Civil and Criminal Liability

Violations of State Law on who can apply for a Search Warrant Won't Lead to Liability, but Failure to Execute it in a Proper Manner Will

Bowling v. Rector, ___ F.3d ___ (10th Cir. No. 07-6284, filed 10/26/09).  In a 42 U.S.C. section 1983 action alleging an unlawful search, denial of summary judgment for defendant based on qualified immunity is affirmed in part where defendant's alleged conduct in exceeding the scope of the search warrant violated plaintiff's clearly established right under the Fourth Amendment. However, the order is reversed in part where: 1) defendant's alleged violation of Oklahoma law was not, without more, significantly relevant to the Fourth Amendment analysis; and 2) a search warrant was constitutionally valid.  A bank suspected that Bowling was selling cattle in which the bank had a security interest and not accounting for the proceeds.  Bowling was allegedly doing so in his wife and son's name.  A special ranger with the Oklahoma State Bureau of Investigations with authority to investigate livestock larcenies swore out an affidavit and obtained a warrant for Bowling's property.  The special ranger and others executed the warrant, and seized bank records and other items named in the warrant, as well as some marijuana that was not named in the warrant.  Bowling sued Rector alleging he exceeded his statutory authority.  The Circuit held that even if Rector violated state law by exceeding his statutory authority, the warrant affidavit established probable cause and Rector should have been granted immunity on that claim.  It affirmed on the reasonableness in execution of the warrant and remanded for further proceedings.

http://ca10.washburnlaw.edu/cases/2009/10/07-6284.pdf

Handcuffing ok, but Putting Knee into the Back of an Unarmed, Obviously Injured Suspect Was Excessive Force

Fisher v.
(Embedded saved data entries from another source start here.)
-- ==== Sys2Proof/Machine/Sampling.lean ====
section
/-! DEFINITION. The sampling engine (chapter 04): comparator inputs and decisions of every rule, Langevin
and MALA moves, commits, and the end of a slot with its conflicts. -/

namespace Sys2Proof.Machine

/-! ## Values drawn and decided -/

/-- The variables of a chain that its paired groups hold (R131). -/
def State.pairedVars (s : State) (chain : Nat) : List Nat :=
  let gs := s.plan.data.anneal.groups
  (gs.zipIdx.map fun g =>
    if ((s.ex.chain.an.groups[chain * gs.length + g.2]?).map (·.paired)).getD false then g.1.members
    else []).flatten

/-- A field as a stochastic unit takes it: NaN as +0 (R96). -/
def unitField (out enc : Nat) : XVal :=
  match outVal out enc with
  | .nan => .fin 0
  | x => x

/-- 2^SHIFT. -/
def shiftVal (shift : Nat) : XVal := .fin (2 ^ shift : Nat)

/-- t of the binary and spin rules: FP32(−β × ΔE × 2^SHIFT), with ΔE = 2·s·h or (2x − 1)·h (R95, R96). -/
def flipInput (beta : W32) (spin high : Bool) (h : XVal) (shift : Nat) : W32 :=
  let k : Int := (if spin then 2 else 1) * (if high then 1 else -1)
  prod32 [val32 (neg32 beta), .fin k, h, shiftVal shift]

/-- −e ≤ t. -/
def expAccepts (e t : W32) : Bool := le32 (neg32 e) t

/-- The decision of a binary or spin variable (R98 to R100): the new state bit, from the old bit, one word
and the field. -/
def decideBit (r : Rule) (beta : W32) (spin : Bool) (old : Nat) (h : XVal) (shift : Nat) (u : W32) : Nat :=
  let high := old == 1
  match r with
  | .glauber =>
    let t := prod32 [val32 beta, .fin (if spin then 2 else 1), h, shiftVal shift]
    if u.toNat < p32 t then 1 else 0
  | .metropolis =>
    let e := tableDraw .exponential u.toNat
    if expAccepts e (flipInput beta spin high h shift) then 1 - old else old
  | _ =>
    let l := tableDraw .logistic u.toNat
    if lt32 l (flipInput beta spin high h shift) then 1 - old else old

/-- Integer Metropolis (R102), on stored forms: v′ = v ± 1 by bit 31 of U. -/
def decideInt (beta : W32) (span old : Nat) (h : XVal) (shift : Nat) (u e : W32) : Nat :=
  let up := u.toNat.testBit 31
  let t := prod32 [val32 beta, h, .fin (if up then 1 else -1), shiftVal shift]
  if expAccepts (tableDraw .exponential e.toNat) t then
    (if up then (if old < span then old + 1 else old) else if 0 < old then old - 1 else old)
  else old

/-- z_a of a Potts state (R101). -/
def pottsZ (beta : W32) (h : XVal) (shift : Nat) (u : W32) : W32 :=
  add32 (prod32 [val32 beta, h, shiftVal shift]) (tableDraw .gumbel u.toNat)

/-- The running maximum of the comparison tree: a tie leaves the lower state (R101). -/
def pottsTop (top : Option (W32 × Nat)) (z : W32) (a : Nat) : Option (W32 × Nat) :=
  match top with
  | some (z0, a0) => if lt32 z0 z then some (z, a) else some (z0, a0)
  | none => some (z, a)

/-! ## Commits -/

/-- A value written to a variable of a chain, with the marks that SLOT_END counts conflicts from (R107)
and the core's counter of changes (R121). -/
def State.commit (s : State) (core chain v new : Nat) : State :=
  let i := chain * s.nVars + v
  let moved := s.ex.chain.vals.getD i 0 != new
  let s := s.onEx fun x => { x with
    updated := i :: x.updated
    changed := if moved then i :: x.changed else x.changed
    lastCommit := max x.lastCommit s.ccyc }
  let s := s.onChain fun c => { c with vals := c.vals.set i new }
  if moved then s.onCore core fun c => { c with changes := satAdd 64 c.changes 1 } else s

/-- A parcel's update in the sweep is complete. -/
def State.parcelDone (s : State) (chain q : Nat) : State :=
  s.onEx fun x => { x with done := s.parcelIn chain q :: x.done, lastCommit := max x.lastCommit s.ccyc }

/-- A word of each of a parcel's 64 lane streams (R108). -/
def State.drawParcel (s : State) (chain q : Nat) : List W32 × State :=
  let d := drawLanes s.ex.chain (s.parcelIn chain q)
  (d.1, s.onEx fun x => { x with chain := d.2 })

/-- A drained block of a binary, spin or integer parcel decides its variables. Lanes past LANES draw and
decide nothing; members of paired groups keep their values (R97, R108, R109, R131). -/
def State.updateLanes (s : State) (core : Nat) (d : Drained) (out : Nat) (pc : Parcel) (r : Rule) : State :=
  let (us, s) := s.drawParcel d.chain d.parcel
  let (es, s) := if r == .integer then s.drawParcel d.chain d.parcel else ([], s)
  let beta := s.betaOf d.chain
  let held := s.pairedVars d.chain
  let span := ((pc.vars.head?).bind fun v => (runOf s.plan.data.runs v).map (·.span)).getD 0
  let s := pc.vars.zipIdx.foldl (fun s x =>
    if held.contains x.1 then s
    else
      let h := unitField out (d.outs.getD x.2 0)
      let old := storedOf s.nVars s.ex.snap d.chain x.1
      let u := us.getD x.2 0
      s.commit core d.chain x.1 (match r with
        | .integer => decideInt beta span old h d.shift u (es.getD x.2 0)
        | _ => decideBit r beta (pc.typ == 1) old h d.shift u)) s
  s.parcelDone d.chain d.parcel

/-- A drained Potts pass: every lane stream draws, columns below q compete, and the last pass of a
variable decides it (R101). -/
def State.updatePotts (s : State) (core : Nat) (d : Drained) (out : Nat) (pc : Parcel) : State :=
  let (us, s) := s.drawParcel d.chain d.parcel
  let beta := s.betaOf d.chain
  let n := max 1 (s.plan.data.pottsPasses d.parcel)
  let q := Machine.qRecv s.plan.data.runs (some pc)
  let p := d.fill % n
  let top0 := if p == 0 then none else ((s.core core).map (·.top)).getD none
  let top := ((List.range 64).filter fun c => 64 * p + c < q).foldl (fun top c =>
    pottsTop top (pottsZ beta (unitField out (d.outs.getD c 0)) d.shift (us.getD c 0)) (64 * p + c)) top0
  let s := s.onCore core fun c => { c with top := top }
  if p + 1 == n then
    let s := match top, pc.vars[d.fill / n]? with
      | some (_, a), some v => s.commit core d.chain v a
      | _, _ => s
    if d.fill / n + 1 == pc.vars.length then s.parcelDone d.chain d.parcel else s
  else s

/-- A drained block reaches its parcel's units. -/
def State.updateBlock (s : State) (core : Nat) (d : Drained) : State :=
  let out := ((s.plan.data.drain d.cfg).map (·.out)).getD 0
  match s.plan.data.parcels[d.parcel]?, s.plan.data.rule d.parcel with
  | some pc, some .potts => s.updatePotts core d out pc
  | some pc, some r => s.updateLanes core d out pc r
  | _, _ => s

/-- The blocks that a parcel with no factor blocks would have drained: fields of 0 (R95). -/
def State.emptyBlocks (s : State) (chain q : Nat) : List Drained :=
  (List.range (s.plan.fillsOf q)).map fun f => ⟨q, chain, f, s.plan.data.drains.length, 0, [], s.ccyc, s.ccyc⟩

/-- A parcel is continuous. -/
def State.isCont (s : State) (q : Nat) : Bool := (s.plan.data.parcels[q]?).map (·.typ) == some 4

/-- What UPDATE takes next at a core: the first drained block of a discrete parcel once it has reached
commit, two cycles after its presentation (R110); with none waiting, the next parcel of the slot in
progress that has no factor blocks. -/
def State.updateDue (s : State) (node : Nat) : Option (Drained ⊕ Nat) :=
  match s.core node with
  | some c =>
    if !s.sweeping then none
    else match c.drains.find? fun d => !s.isCont d.parcel with
      | some d => if d.at_ + 2 ≤ s.ccyc then some (.inl d) else none
      | none => ((s.parcelsOf node).find? fun q => s.slotReady s.ex.pass q && !s.isCont q &&
          !s.plan.data.hasBlocks q && !s.ex.done.contains (s.parcelIn s.ex.pass q)).map .inr
  | none => none

/-- UPDATE: a presented block's comparator inputs are formed, the draws consumed, the decisions made and
committed (R96 to R102, R108, R110). -/
def execUpdate (t node : Nat) (s : State) : Result :=
  s.when t (fun s => (s.updateDue node).isSome) fun s =>
    match s.updateDue node with
    | some (.inl d) =>
      let s := s.onCore node fun c => { c with drains := c.drains.erase d }
      s.updateBlock node d
    | some (.inr q) => (s.emptyBlocks s.ex.pass q).foldl (fun s d => s.updateBlock node d) s
    | none => s

/-! ## Langevin and MALA (R111 to R113) -/

/-- The coefficients D1 to D4 that one variable's V-core holds. -/
structure Coeffs where
  d1 : W32
  d2 : W32
  d3 : W32
  d4 : W32
  deriving DecidableEq, Repr

def w4 : W32 := 0x40800000
def w3 : W32 := 0x40400000
def w2 : W32 := 0x40000000
def wQuarter : W32 := 0x3E800000

/-- g(y) = −η·dE/dx (R112). -/
def Coeffs.g (c : Coeffs) (y : W32) : W32 :=
  fma32 (fma32 (fma32 (mul32 w4 c.d4) y (mul32 w3 c.d3)) y (mul32 w2 c.d2)) y c.d1

/-- p(y) = −η·E(y) (R112). -/
def Coeffs.p (c : Coeffs) (y : W32) : W32 := mul32 y (fma32 (fma32 (fma32 c.d4 y c.d3) y c.d2) y c.d1)

/-- s = FP32(sqrt(FP32(2·η / β))), the product and quotient rounded once. -/
def noiseScale (eta beta : W32) : W32 := sqrt32 (div32 (mul32 w2 eta) beta)

/-- The proposal y (R112). -/
def Coeffs.propose (c : Coeffs) (eta beta x xi : W32) : W32 :=
  add32 (add32 x (c.g x)) (mul32 (noiseScale eta beta) xi)

/-- The logarithm of the MALA acceptance ratio (R112). -/
def Coeffs.logRatio (c : Coeffs) (eta beta x y : W32) : W32 :=
  let c1 := div32 beta eta
  let c2 := mul32 c1 wQuarter
  let a := sub32 (sub32 x y) (c.g y)
  let b := sub32 (sub32 y x) (c.g x)
  sub32 (mul32 c1 (sub32 (c.p y) (c.p x))) (mul32 c2 (sub32 (mul32 a a) (mul32 b b)))

/-- The drained exponent passes of a continuous parcel at its M-core. -/
def State.passesOf (s : State) (node q : Nat) : List Drained :=
  (((s.core node).map (·.drains)).getD []).filter (·.parcel == q)

/-- D_a of a lane: the drained value times 2^SHIFT, 0 for an absent exponent (R111); a V-core propagates the NaN of a
Dense output (R167). -/
def State.coeffs (s : State) (q lane : Nat) (ds : List Drained) : Coeffs :=
  let one := fun (a : Nat) =>
    match ds.find? fun d => (s.plan.exponents q).getD d.fill 0 == a with
    | some d =>
      let out := ((s.plan.data.drain d.cfg).map (·.out)).getD 0
      match outVal out (d.outs.getD lane 0) with
      | .nan => nan32
      | x => prod32 [x, shiftVal d.shift]
    | none => 0
  ⟨one 1, one 2, one 3, one 4⟩

/-- One Langevin result: the new value, whether the proposal was turned down, and whether a non-finite result was kept
out (R112, R113). -/
def langevinMove (mala : Bool) (c : Coeffs) (eta beta x xi e : W32) : W32 × Bool × Bool :=
  let y := c.propose eta beta x xi
  if mala && !expAccepts e (c.logRatio eta beta x y) then (x, true, false)
  else if isFinite32 y then (y, false, false) else (x, true, true)

/-- A variable's Langevin update counted on its V-core (R113, R121): of MALA proposals, those that changed x and those
turned down; one taken that equals x is neither. -/
def State.countMove (s : State) (vnode chain v : Nat) (mala changed down bad : Bool) : State :=
  let s := s.onCore vnode fun c => { c with
    malaAcc := if mala && changed then satAdd 32 c.malaAcc 1 else c.malaAcc
    malaRej := if mala && down then satAdd 32 c.malaRej 1 else c.malaRej
    nonfinite := satAdd 32 c.nonfinite bad.toNat }
  if bad then
    s.onLog fun l => { l with
      nonfinite := match l.nonfinite with | some x => some x | none => some (chain * s.nVars + v)
      nonfiniteCount := satAdd 24 l.nonfiniteCount 1 }
  else s

/-- A continuous parcel's moves (R112). The step size is SCALE of its drain configuration; a parcel with no
factor blocks has none, and its step size is a free value (log 19). -/
def State.moveParcel (s : State) (vnode node chain q : Nat) : State :=
  let ds := s.passesOf node q
  let mala := s.plan.data.rule q == some .mala
  let (xis, s) := s.drawParcel chain q
  let (es, s) := if mala then s.drawParcel chain q else ([], s)
  let eta := match (s.plan.data.drainOf s.plan.shape q).bind s.plan.data.drain with
    | some cfg => cfg.scale
    | none => Config.stepSize (fieldAt s.plan.digest 0 8) q
  let beta := s.betaOf chain
  let vars := ((s.plan.data.parcels[q]?).map (·.vars)).getD []
  let s := vars.zipIdx.foldl (fun s x =>
    let old := BitVec.ofNat 32 (storedOf s.nVars s.ex.snap chain x.1)
    let m := langevinMove mala (s.coeffs q x.2 ds) eta beta old
      (tableDraw .gaussian (xis.getD x.2 0).toNat) (tableDraw .exponential (es.getD x.2 0).toNat)
    (s.commit vnode chain x.1 m.1.toNat).countMove vnode chain x.1 mala (m.1 != old) m.2.1 m.2.2) s
  let s := s.onCore node fun c => { c with drains := c.drains.filter (·.parcel != q) }
  s.parcelDone chain q

/-- The parcels of a LANGEVIN entry may move: each is in the slot in progress with all its exponent passes
presented, or has moved in this pass. The entry names parcels as PLACEMENT orders them (R78, R80), wherever load
balancing has put them since. -/
def State.langevinReady (s : State) (c : CoreSt) (e : SeqEntry) : Bool :=
  c.pass == s.ex.pass && (s.plan.home.langevin e).all fun q =>
    s.ex.done.contains (s.parcelIn c.pass q) ||
    (s.slotReady c.pass q &&
      let ds := s.passesOf (s.coreOfParcel q) q
      ds.length == s.plan.fillsOf q && ds.all fun d => d.at_ + 2 ≤ s.ccyc)

/-- LANGEVIN: ULA or MALA moves of the parcels that the entry names (R80, R112). -/
def execLangevin (t node : Nat) (s : State) : Result :=
  s.when t (fun s => match s.entryDue node 7 with
      | some (c, e) => s.langevinReady c e
      | none => false) fun s =>
    match s.entryDue node 7 with
    | some (c, e) =>
      ((s.plan.home.langevin e).filter fun q => !s.ex.done.contains (s.parcelIn c.pass q)).foldl
        (fun s q => s.moveParcel node (s.coreOfParcel q) c.pass q) (s.onCore node CoreSt.advance)
    | none => s

/-! ## The end of a slot (R103, R107) -/

/-- The cycle in which a slot of the pass in progress ends when nothing is late. -/
def State.slotPlanned (s : State) (k : Nat) : Nat :=
  s.slotStart k + ((s.plan.shape.slots[k]?).map (·.length)).getD 0

/-- The slot in progress may end: its LENGTH has run, every parcel of it is updated, its last commit is past, and no hop
in flight is due in it (R213). -/
def State.slotEndDue (s : State) : Bool :=
  s.sweeping && match s.curSlot with
    | some k =>
      (s.plan.shape.slotOf.zipIdx.all fun p => p.1 != k || s.ex.done.contains (s.parcelIn s.ex.pass p.2)) &&
      s.slotPlanned k ≤ s.ccyc && s.ex.lastCommit < s.ccyc && !s.ex.inFlight.any (·.2.2 < s.slotPlanned k)
    | none => false

/-- Conflicts of the slot: coupled pairs whose values both changed, each counted at the core that holds the
lower variable (R107). -/
def State.slotConflicts (s : State) : State :=
  if s.plan.data.synchronous then
    let n := s.nVars
    let base := s.ex.pass * n
    (s.plan.coupledPairs.filter fun p =>
      s.ex.changed.contains (base + p.1) && s.ex.changed.contains (base + p.2)).foldl (fun s p =>
        match s.plan.data.parcelOf p.1 with
        | some q =>
          (s.onCore (s.coreOfParcel q) fun c => { c with
            conflNow := satAdd 32 c.conflNow 1, conflTotal := satAdd 32 c.conflTotal 1 }).onLog
              fun l => { l with conflicts := l.conflicts + 1 }
        | none => s) s
  else s

/-- The next slot, or the next chain's pass, begins: commits become visible, and a late slot delays what
follows (R103). A pass begins no earlier than CYCLES_PER_SWEEP after the one before it. -/
def State.nextSlot (s : State) : State :=
  let k := s.curSlot.getD 0
  let planned := s.slotPlanned k
  let late := max planned (s.ex.lastCommit + 1) - planned
  let s := s.onCores fun c => { c with gathered := [], lastP := [], lastP0 := [] }
  s.onEx fun x =>
    let x := { x with snap := x.chain.vals, updated := [], changed := [], slot := x.slot + 1, delay := x.delay + late }
    if s.plan.shape.slotOrder.length ≤ x.slot && x.pass + 1 < s.replicas then
      { x with
        pass := x.pass + 1, slot := 0, delay := 0, sent := []
        passAt := max s.ccyc (x.passAt + s.plan.shape.cycles + x.delay) }
    else x

/-- SLOT_END (R103, R107). -/
def execSlotEnd (t : Nat) (s : State) : Result :=
  s.when t (fun s => s.slotEndDue) fun s => s.slotConflicts.nextSlot

end Sys2Proof.Machine
end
City of Las Cruces, ___ F.3d ___ (10th Cir. No. 07-2294, filed 10/19/09).  Plaintiff successfully alleged more than de minimis injury sufficient to support an excessive force by handcuffing claim.  Las Cruces police responded to a shots fired, possible suicide call.  Robert Fisher took at least two doses of Xanax, an anti-anxiety prescription medication, and the better part of a pint of vodka.  He passed out in his backyard.  When he awoke, he began to hallucinate that a large animal was threatening him.  Fisher ran inside, retrieved a 9 millimeter handgun, and returned to the backyard to confront the illusion.  Staggering and delirious, Fisher instead accidentally shot himself in the stomach. As he fell to his knees, his gun discharged again and a second bullet struck him in the left bicep.  Fisher’s wife, Mary Fisher, was inside the house and heard Fisher’s cries for help.  She called 911.  While talking to the operator, Mary Fisher walked outside, apprehended the gun, and placed it in the kitchen.  Responding officers knew that Mary had retrieved the gun.  They entered the backyard with guns drawn, and patted down Robert, finding no other weapons.  His wounds were clearly visible.  One officer began giving Robert medical assistance, while the other went inside and retrieved the weapon.  Upon returning to the yard, he ordered Robert to lie on his stomach and put his hands behind his back.  Robert protested, but the officer placed his knee on Robert's back and forcefully applied the handcuffs.  Robert testified that doing so caused him "excruciating pain."  The district court granted the officers summary judgment based on qualified immunity.  The Circuit reversed, finding the force excessive, the law clearly established, and that Robert's petition could be fairly read to establish more than a de minimis injury.

http://ca10.washburnlaw.edu/cases/2009/10/07-2294.pdf

Public Duty Doctrine Applied to Outpatient Treatment Program

Adams v. Board of Sedgwick County Comm'rs., ___ Kan. ___, 214 P.3d 1173 (No. 99,195, filed 09/04/09).  Defendant ran an outpatient mental health center (ComCare) tasked with treatment and supervision of Adam Cummins after his discharge from involuntary commitment at Osawatomie.  Adam frequently became non-compliant with his medication and would become violent.  The mental health center allowed an outpatient treatment order to expire despite Adam's noncompliance with his medications.  In September 1999, ComCare closed Adam's case due to refusal of services and noncompliance.  In April 2000, Adam's condition deteriorated and he began beating his mother with a hammer, causing his daughter to shoot and kill him.  Mother and daughter sued the county for negligence.  The Supreme Court held the county owed no duty to Mother and Daughter because no special relationship existed under Restatement, Torts § 315 or 319, finding outpatient treatment does not give the kind of control required to create a special duty.  Therefore, it did not consider whether tort claims exceptions applied.  It so held despite ComCare's failure to report noncompliance with the court order as required by K.S.A. 59-2967(e), finding the statute creates a duty to the public but not to plaintiffs.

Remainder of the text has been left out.